On the compute cluster's head node, every user account has their own
home directory. These are the private spaces of researchers and are referred to
as ``$HOME`` in :numref:`fig_store`.
Analyses should be conducted on the cluster's compute nodes (``$COMPUTE``).
``$HOME`` and ``$COMPUTE`` are not managed or trusted by data management personnel,
and are seen as *ephemeral* (short-lived).
The RIA store (``$DATA``) can be accessed both from ``$HOME`` and ``$COMPUTE``,
in both directions: Researchers can pull datasets from the store, push new
datasets to it, or update (certain) existing datasets. ``$DATA`` is the one location
in which experienced data management personnel ensures back-up and archival, performs
house-keeping, and handles :term:`permissions`, and is thus where pristine raw
data is stored or analysis code or results from ``$COMPUTE`` and ``$HOME`` should
end up.
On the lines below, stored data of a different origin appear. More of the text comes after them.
/-! ## Panel ports -/

/-- CONFIGURE_PANEL: the checks 1 to 5 in their order, and, when all pass, a claim on the panel bus for the driver query,
which is granted at once when the bus is free; the handler stays occupied and the port is untouched until the query ends
(R106, R107, Table 11-6). -/
def Obligations.ConfigurePanelIsCheckedInOrder : Prop :=
  ∀ (s : State) (tag b w1 w0 h1 h0 d k x1 x0 y1 y0 m t1 t0 g u1 u0 : Byte) (before after : List Slot),
    NextRequest s kindConfigurePanel tag [b, w1, w0, h1, h0, d, k, x1, x0, y1, y0, m, t1, t0, g, u1, u0]
      before after →
    (let body := [b, w1, w0, h1, h0, d, k, x1, x0, y1, y0, m, t1, t0, g, u1, u0]
    let word := fun hi lo : Byte => hi.toNat * 256 + lo.toNat
    let width := word w1 w0
    let height := word h1 h0
    let p := if b = 0 then Port.a else Port.b
    let q : PanelRequest :=
      { port := p, width := width, height := height, depth := d.toNat, handle := k.toNat, ox := word x1 x0,
        oy := word y1 y0, mode := if m = 0 then .manual else .auto, holdOff := word t1 t0, ghostLimit := g.toNat,
        busyTimeout := word u1 u0 }
    let inRange := b.toNat ≤ 1 ∧ 8 ≤ width ∧ width ≤ 2048 ∧ width % 8 = 0 ∧ 1 ≤ height ∧ height ≤ 2048 ∧
      (d.toNat = 1 ∨ d.toNat = 2) ∧ word x1 x0 ≤ 2047 ∧ word y1 y0 ≤ 2047 ∧ m.toNat ≤ 1 ∧
      (word t1 t0 = 0 ∨ 50 ≤ word t1 t0 ∧ word t1 t0 ≤ 5000) ∧ (g.toNat ≤ 64 ∨ g.toNat = 255) ∧
      (word u1 u0 = 0 ∨ 100 ≤ word u1 u0 ∧ word u1 u0 ≤ 10000)
    let pl := s.plane k.toNat
    let refused := fun st : Status =>
      exec .configurePanel s =
        .next (s.replied kindConfigurePanel tag { status := st, items := [] } before after).transmit
    let waiting := s.working kindConfigurePanel tag body (.query q) before after
    let settled := (s.port p).state = .unconfigured ∨ (s.port p).state = .idle ∨ ∃ c, (s.port p).state = .fault c
    (¬ inRange → refused .badValue) ∧
      (inRange → ¬ settled → refused .portBusy) ∧
      (inRange → settled →
        (pl.state = .free → refused .noSuchPlane) ∧ (pl.state = .retiring → refused .retiring) ∧
          (pl.state = .live → ¬ pl.depth = d.toNat → refused .depthMismatch) ∧
          (pl.state = .live → pl.depth = d.toNat →
            ¬ (word x1 x0 + width ≤ pl.width ∧ word y1 y0 + height ≤ pl.height) → refused .outOfBounds) ∧
          (pl.state = .live → pl.depth = d.toNat → word x1 x0 + width ≤ pl.width →
            word y1 y0 + height ≤ pl.height →
            (s.bus.owner = .none →
              exec .configurePanel s =
                .next (State.transmit { waiting with bus := { s.bus with owner := .query } })) ∧
              (¬ s.bus.owner = .none → exec .configurePanel s = .next waiting.transmit))))

/-- QUERY, the end of the driver query on the panel bus: with an ID from 1 to 254 the port's record takes the request's
values with the defaults in place, the ID, its whole flag and a ghost count at the limit, the bindings follow, and the
reply carries the values in force; with 0 or 255 the reply is NO_DRIVER and nothing else changes. A reply whose slot a link
break has freed is discarded. In every case the query then gives the bus back (R9, R107, R108, R157). -/
def Obligations.QueryConfiguresThePort : Prop :=
  ∀ (s : State) (q : PanelRequest) (id : Byte), s.bus.owner = .query → s.link.work = some (.query q) →
    (let holdOff := if q.holdOff = 0 then 200 else q.holdOff
    let ghost := if q.ghostLimit = 255 then 8 else q.ghostLimit
    let busy := if q.busyTimeout = 0 then 4000 else q.busyTimeout
    let old := (s.port q.port).boundPlane
    let record : PortRec :=
      { state := .idle, width := q.width, height := q.height, depth := q.depth, boundPlane := q.handle,
        ox := q.ox, oy := q.oy, mode := q.mode, holdOff := holdOff, ghostLimit := ghost, busyTimeout := busy,
        driverId := id.toNat, ghostCount := ghost, damage := [], whole := true, force := false, again := false,
        holdOffTimer := if q.mode = .auto then .running holdOff else .stopped, busyTimer := .stopped }
    let binding := fun (h : Nat) (p : Port) (now : Bool) =>
      if q.port = p then (if h = q.handle then true else if h = old then false else now) else now
    let ends := fun (t : State) (r : Reply) =>
      (∀ (tag : Byte) (body : List Byte) (before after : List Slot),
        s.link.slots =
          before ++ { tag := tag, kind := kindConfigurePanel, inHand := true, content := .held body } :: after →
        (∀ sl ∈ before ++ after, sl.inHand = false) →
        exec (.query id) s =
          .next (State.giveBack (t.replied kindConfigurePanel tag r before after)).transmit) ∧
        ((∀ sl ∈ s.link.slots, sl.inHand = false) →
          exec (.query id) s = .next (State.giveBack { t with link := { s.link with work := none } }).transmit)
    (1 ≤ id.toNat → id.toNat ≤ 254 →
      ∃ t : State,
        ends t
          { status := .ok,
            items := itemU8 (portCode q.port) ++ [id] ++ itemU16 holdOff ++ itemU8 ghost ++ itemU16 busy } ∧
        t = { s with planes := t.planes, portA := t.portA, portB := t.portB } ∧
        t.port q.port = record ∧ (∀ p, ¬ p = q.port → t.port p = s.port p) ∧
        ∀ h, 1 ≤ h → h ≤ 24 →
          t.plane h =
            { s.plane h with
              boundA := binding h .a (s.plane h).boundA
              boundB := binding h .b (s.plane h).boundB }) ∧
      (id.toNat = 0 ∨ id.toNat = 255 → ends s { status := .noDriver, items := [id] }))

/-- RELEASE_PANEL: refused in the order of R110, and an IDLE or FAULT port leaves its plane's bindings and takes the
UNCONFIGURED values; nothing else changes, the panel bus included (R104, R110). CLEAR_FAULT: refused in the order of R111,
and a port in FAULT becomes IDLE with everything else of its record kept, its hold-off timer started in AUTO mode when it
has damage and stopped otherwise; the reply carries the port and the cause that was cleared (R111). -/
def Obligations.PortIsReleasedOrItsFaultCleared : Prop :=
  (∀ (s : State) (tag b : Byte) (before after : List Slot), NextRequest s kindReleasePanel tag [b] before after →
      (let refused := fun st : Status =>
        exec .releasePanel s =
          .next (s.replied kindReleasePanel tag { status := st, items := [] } before after).transmit
      (1 < b.toNat → refused .badValue) ∧
        ∀ p, (b = 0 ∧ p = Port.a) ∨ (b = 1 ∧ p = Port.b) →
          (let r := s.port p
          ((r.state = .unconfigured) → refused .notConfigured) ∧
            ((∃ w, r.state = .pending w) → refused .portBusy) ∧
            ((∃ set cmd mark, r.state = .streaming set cmd mark) → refused .portBusy) ∧
            ((∃ set mark, r.state = .settling set mark) → refused .portBusy) ∧
            ((r.state = .idle ∨ ∃ c, r.state = .fault c) →
              ∃ t : State,
                exec .releasePanel s =
                  .next (t.replied kindReleasePanel tag { status := .ok, items := [] } before after).transmit ∧
                t = { s with planes := t.planes, portA := t.portA, portB := t.portB } ∧
                t.port p =
                  { state := .unconfigured, width := 0, height := 0, depth := 0, boundPlane := 0, ox := 0, oy := 0,
                    mode := .manual, holdOff := 0, ghostLimit := 0, busyTimeout := 0, driverId := 0, ghostCount := 0,
                    damage := [], whole := false, force := false, again := false, holdOffTimer := .stopped,
                    busyTimer := .stopped } ∧
                (∀ o, ¬ o = p → t.port o = s.port o) ∧
                ∀ h, 1 ≤ h → h ≤ 24 →
                  t.plane h =
                    { s.plane h with
                      boundA := if p = .a ∧ h = r.boundPlane then false else (s.plane h).boundA
                      boundB := if p = .b ∧ h = r.boundPlane then false else (s.plane h).boundB })))) ∧
    ∀ (s : State) (tag b : Byte) (before after : List Slot), NextRequest s kindClearFault tag [b] before after →
      (let answers := fun (t : State) (st : Status) (items : List Byte) =>
        exec .clearFault s =
          .next (t.replied kindClearFault tag { status := st, items := items } before after).transmit
      (1 < b.toNat → answers s .badValue []) ∧
        ∀ p, (b = 0 ∧ p = Port.a) ∨ (b = 1 ∧ p = Port.b) →
          (let r := s.port p
          ((∀ c, ¬ r.state = .fault c) → answers s .notInFault []) ∧
            ∀ c, r.state = .fault c →
              (let idle : PortRec :=
                { r with
                  state := .idle
                  holdOffTimer :=
                    if r.mode = .auto ∧ (¬ r.damage = [] ∨ r.whole = true) then .running r.holdOff else .stopped }
              answers (if p = .a then { s with portA := idle } else { s with portB := idle }) .ok
                [b, if c = .busyStuck then 1 else 2])))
This aids organization, and allows a central management of back-ups
and archival, potentially by data stewards or similar data management personnel
with no domain knowledge about data contents.

.. _fig_store:

.. figure:: ../artwork/src/ephemeral_infra.svg
   :alt: A simple, local version control workflow with datalad.
   :figwidth: 80%

   Trinity of research data handling: The data store (``$DATA``) is managed and
   backed-up. The compute cluster (``$COMPUTE``) has an analysis-appropriate structure
   with adequate resources, but just as users workstations/laptops (``$HOME``),
   it is not concerned with data hosting.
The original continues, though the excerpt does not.